According to Peters, the removal of the trees would negatively affect “the tranquility of the area, the repose, the quiet” of the area. The importance of the neighborhood’s tree canopy cannot be underestimated as global warming increases and summers grow hotter, he said.

Wingerd and Sarakaitis echoed those concerns during a during a recent walk on Edgcumbe. Sarakaitis pointed to several decades-old trees on both sides of the boulevard that he believes will be lost due to the sidewalk project.

“Why take a chance on (the city plan) when you’ve got several other options?” Sarakaitis asked. “But the options that (Mastey) presented don’t fit in with the city’s cookie-cutter way of doing business. They (the city) have been completely intransigent.”

The city has not indicated when the sidewalk project will begin or if it will be rebid, according to Peters. None of the neighbors’ ideas has been incorporated into the plan, he said, despite the savings of trees and money. “What we did was show alternatives that would save more mature trees and the tree canopy and the cooling effect in that neighborhood,” Peters said.

The Saint Paul City Attorney’s office said in a statement that staff from the Saint Paul Department of Public Works had met with Edgcumbe neighbors and the Highland District Council on several occasions to discuss the sidewalk plan. As a result, the new sidewalks will be laid closer to the curb than on other streets and meander around trees when possible to preserve them.

Sidewalks are what make a street ‘complete’
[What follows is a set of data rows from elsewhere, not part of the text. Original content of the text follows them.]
section
variable (data : List Byte) (s : State)
@[simp] theorem afterSuccess_params : (afterSuccess data s).params = s.params := by unfold afterSuccess; (repeat' split) <;> simp
@[simp] theorem afterSuccess_crc : (afterSuccess data s).crc = s.crc := by unfold afterSuccess; (repeat' split) <;> simp
@[simp] theorem afterSuccess_z : (afterSuccess data s).z = s.z := by unfold afterSuccess; (repeat' split) <;> simp
@[simp] theorem afterSuccess_cause : (afterSuccess data s).cause = s.cause := by unfold afterSuccess; (repeat' split) <;> simp
@[simp] theorem afterSuccess_cfg : (afterSuccess data s).cfg = s.cfg := by unfold afterSuccess; (repeat' split) <;> simp
@[simp] theorem afterSuccess_cfgs : (afterSuccess data s).cfgs = s.cfgs := by unfold afterSuccess; (repeat' split) <;> simp
@[simp] theorem afterSuccess_base : (afterSuccess data s).base = s.base := by unfold afterSuccess; (repeat' split) <;> simp
@[simp] theorem afterSuccess_len : (afterSuccess data s).len = s.len := by unfold afterSuccess; (repeat' split) <;> simp
@[simp] theorem afterSuccess_ilen : (afterSuccess data s).ilen = s.ilen := by unfold afterSuccess; (repeat' split) <;> simp
@[simp] theorem afterSuccess_retry : (afterSuccess data s).retry = s.retry := by unfold afterSuccess; (repeat' split) <;> simp
@[simp] theorem afterSuccess_obuf : (afterSuccess data s).obuf = s.obuf := by unfold afterSuccess; (repeat' split) <;> simp
@[simp] theorem afterSuccess_trace : (afterSuccess data s).trace = s.trace := by unfold afterSuccess; (repeat' split) <;> simp
@[simp] theorem afterSuccess_reads : (afterSuccess data s).reads = s.reads := by unfold afterSuccess; (repeat' split) <;> simp
@[simp] theorem afterSuccess_inputs : (afterSuccess data s).inputs = s.inputs := by unfold afterSuccess; (repeat' split) <;> simp
@[simp] theorem afterSuccess_drawn : (afterSuccess data s).drawn = s.drawn := by unfold afterSuccess; (repeat' split) <;> simp
end

section
variable (o : BusOutcome) (s : State)
@[simp] theorem completeAttempt_params : (completeAttempt o s).params = s.params := by rcases completeAttempt_cases o s with ⟨_, h⟩ | ⟨f, _, h⟩ <;> simp [h]
@[simp] theorem completeAttempt_cfg : (completeAttempt o s).cfg = s.cfg := by rcases completeAttempt_cases o s with ⟨_, h⟩ | ⟨f, _, h⟩ <;> simp [h]
@[simp] theorem completeAttempt_cfgs : (completeAttempt o s).cfgs = s.cfgs := by rcases completeAttempt_cases o s with ⟨_, h⟩ | ⟨f, _, h⟩ <;> simp [h]
@[simp] theorem completeAttempt_base : (completeAttempt o s).base = s.base := by rcases completeAttempt_cases o s with ⟨_, h⟩ | ⟨f, _, h⟩ <;> simp [h]
@[simp] theorem completeAttempt_len : (completeAttempt o s).len = s.len := by rcases completeAttempt_cases o s with ⟨_, h⟩ | ⟨f, _, h⟩ <;> simp [h]
@[simp] theorem completeAttempt_ilen : (completeAttempt o s).ilen = s.ilen := by rcases completeAttempt_cases o s with ⟨_, h⟩ | ⟨f, _, h⟩ <;> simp [h]
@[simp] theorem completeAttempt_obuf : (completeAttempt o s).obuf = s.obuf := by rcases completeAttempt_cases o s with ⟨_, h⟩ | ⟨f, _, h⟩ <;> simp [h]
@[simp] theorem completeAttempt_reads : (completeAttempt o s).reads = s.reads := by rcases completeAttempt_cases o s with ⟨_, h⟩ | ⟨f, _, h⟩ <;> simp [h]
@[simp] theorem completeAttempt_inputs : (completeAttempt o s).inputs = s.inputs := by rcases completeAttempt_cases o s with ⟨_, h⟩ | ⟨f, _, h⟩ <;> simp [h]
@[simp] theorem completeAttempt_drawn : (completeAttempt o s).drawn = s.drawn := by rcases completeAttempt_cases o s with ⟨_, h⟩ | ⟨f, _, h⟩ <;> simp [h]
end

section
variable (s : State)
@[simp] theorem completeBackoff_params : (completeBackoff s).params = s.params := by simp [completeBackoff]
@[simp] theorem completeBackoff_z : (completeBackoff s).z = s.z := by simp [completeBackoff]
@[simp] theorem completeBackoff_status : (completeBackoff s).status = s.status := by simp [completeBackoff]
@[simp] theorem completeBackoff_cause : (completeBackoff s).cause = s.cause := by simp [completeBackoff]
@[simp] theorem completeBackoff_cfg : (completeBackoff s).cfg = s.cfg := by simp [completeBackoff]
@[simp] theorem completeBackoff_cfgs : (completeBackoff s).cfgs = s.cfgs := by simp [completeBackoff]
@[simp] theorem completeBackoff_base : (completeBackoff s).base = s.base := by simp [completeBackoff]
@[simp] theorem completeBackoff_len : (completeBackoff s).len = s.len := by simp [completeBackoff]
@[simp] theorem completeBackoff_ilen : (completeBackoff s).ilen = s.ilen := by simp [completeBackoff]
@[simp] theorem completeBackoff_off : (completeBackoff s).off = s.off := by simp [completeBackoff]
@[simp] theorem completeBackoff_rem : (completeBackoff s).rem = s.rem := by simp [completeBackoff]
@[simp] theorem completeBackoff_retry : (completeBackoff s).retry = s.retry := by simp [completeBackoff]
@[simp] theorem completeBackoff_obuf : (completeBackoff s).obuf = s.obuf := by simp [completeBackoff]
@[simp] theorem completeBackoff_ibuf : (completeBackoff s).ibuf = s.ibuf := by simp [completeBackoff]
@[simp] theorem completeBackoff_reads : (completeBackoff s).reads = s.reads := by simp [completeBackoff]
@[simp] theorem completeBackoff_inputs : (completeBackoff s).inputs = s.inputs := by simp [completeBackoff]
@[simp] theorem completeBackoff_drawn : (completeBackoff s).drawn = s.drawn := by simp [completeBackoff]
end

section
variable (s : State)
@[simp] theorem startRawWrite_params : (startRawWrite s).params = s.params := by unfold startRawWrite; dsimp only; split <;> simp
@[simp] theorem startRawWrite_crc : (startRawWrite s).crc = s.crc := by unfold startRawWrite; dsimp only; split <;> simp
@[simp] theorem startRawWrite_z : (startRawWrite s).z = s.z := by unfold startRawWrite; dsimp only; split <;> simp
@[simp] theorem startRawWrite_cause : (startRawWrite s).cause = s.cause := by unfold startRawWrite; dsimp only; split <;> simp [Raised.causeAfter]
@[simp] theorem startRawWrite_cfg : (startRawWrite s).cfg = s.cfg := by unfold startRawWrite; dsimp only; split <;> simp
@[simp] theorem startRawWrite_base : (startRawWrite s).base = s.base := by unfold startRawWrite; dsimp only; split <;> simp
@[simp] theorem startRawWrite_len : (startRawWrite s).len = s.len := by unfold startRawWrite; dsimp only; split <;> simp
@[simp] theorem startRawWrite_ilen : (startRawWrite s).ilen = s.ilen := by unfold startRawWrite; dsimp only; split <;> simp
@[simp] theorem startRawWrite_off : (startRawWrite s).off = s.off := by unfold startRawWrite; dsimp only; split <;> simp
@[simp] theorem startRawWrite_rem : (startRawWrite s).rem = s.rem := by unfold startRawWrite; dsimp only; split <;> simp
@[simp] theorem startRawWrite_retry : (startRawWrite s).retry = s.retry := by unfold startRawWrite; dsimp only; split <;> simp
@[simp] theorem startRawWrite_obuf : (startRawWrite s).obuf = s.obuf := by unfold startRawWrite; dsimp only; split <;> simp
@[simp] theorem startRawWrite_ibuf : (startRawWrite s).ibuf = s.ibuf := by unfold startRawWrite; dsimp only; split <;> simp
@[simp] theorem startRawWrite_trace : (startRawWrite s).trace = s.trace := by unfold startRawWrite; dsimp only; split <;> simp
@[simp] theorem startRawWrite_reads : (startRawWrite s).reads = s.reads := by unfold startRawWrite; dsimp only; split <;> simp
@[simp] theorem startRawWrite_inputs : (startRawWrite s).inputs = s.inputs := by unfold startRawWrite; dsimp only; split <;> simp
@[simp] theorem startRawWrite_drawn : (startRawWrite s).drawn = s.drawn := by unfold startRawWrite; dsimp only; split <;> simp
end

section
variable (s : State)
@[simp] theorem startRawRead_params : (startRawRead s).params = s.params := by unfold startRawRead; dsimp only; split <;> simp
@[simp] theorem startRawRead_crc : (startRawRead s).crc = s.crc := by unfold startRawRead; dsimp only; split <;> simp
@[simp] theorem startRawRead_z : (startRawRead s).z = s.z := by unfold startRawRead; dsimp only; split <;> simp
@[simp] theorem startRawRead_cause : (startRawRead s).cause = s.cause := by unfold startRawRead; dsimp only; split <;> simp [Raised.causeAfter]
@[simp] theorem startRawRead_cfg : (startRawRead s).cfg = s.cfg := by unfold startRawRead; dsimp only; split <;> simp
@[simp] theorem startRawRead_base : (startRawRead s).base = s.base := by unfold startRawRead; dsimp only; split <;> simp
@[simp] theorem startRawRead_len : (startRawRead s).len = s.len := by unfold startRawRead; dsimp only; split <;> simp
@[simp] theorem startRawRead_ilen : (startRawRead s).ilen = s.ilen := by unfold startRawRead; dsimp only; split <;> simp
@[simp] theorem startRawRead_off : (startRawRead s).off = s.off := by unfold startRawRead; dsimp only; split <;> simp
@[simp] theorem startRawRead_rem : (startRawRead s).rem = s.rem := by unfold startRawRead; dsimp only; split <;> simp
@[simp] theorem startRawRead_retry : (startRawRead s).retry = s.retry := by unfold startRawRead; dsimp only; split <;> simp
@[simp] theorem startRawRead_obuf : (startRawRead s).obuf = s.obuf := by unfold startRawRead; dsimp only; split <;> simp
@[simp] theorem startRawRead_ibuf : (startRawRead s).ibuf = s.ibuf := by unfold startRawRead; dsimp only; split <;> simp
@[simp] theorem startRawRead_trace : (startRawRead s).trace = s.trace := by unfold startRawRead; dsimp only; split <;> simp
@[simp] theorem startRawRead_reads : (startRawRead s).reads = s.reads := by unfold startRawRead; dsimp only; split <;> simp
@[simp] theorem startRawRead_inputs : (startRawRead s).inputs = s.inputs := by unfold startRawRead; dsimp only; split <;> simp
@[simp] theorem startRawRead_drawn : (startRawRead s).drawn = s.drawn := by unfold startRawRead; dsimp only; split <;> simp
end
According to Public Works Department spokesperson Lisa Hiebert, 55 trees are slated to be removed from the public right-of-way on Edgcumbe to make way for the sidewalks. Thirty-six of the trees are ash trees and may have to be removed in the near future anyway due to the spreading infection of the emerald ash borer, Hiebert said.

 The Edgcumbe Road project is part of the city of Saint Paul’s Complete Streets program, which aims to fill gaps in the city’s sidewalks, especially when the new sidewalks can be laid as part of a larger street project. Edgcumbe Road north of Highland Parkway already has sidewalks in the right-of-way.

“In our Complete Streets plan, pedestrian sidewalks are the number-one improvement we want to make,” said City Council member Chris Tolbert, whose Ward 3 includes Edgcumbe Road. The city’s plan for Edgcumbe calls for planting more trees than those that will have to be removed, he said.

Tolbert said his office has been “inundated with emails” from constituents who testified to how important sidewalks are for promoting the safety of families, seniors and anybody who loves to walk. “They are the most sought-after, important thing you can do for a neighborhood,” Tolbert said.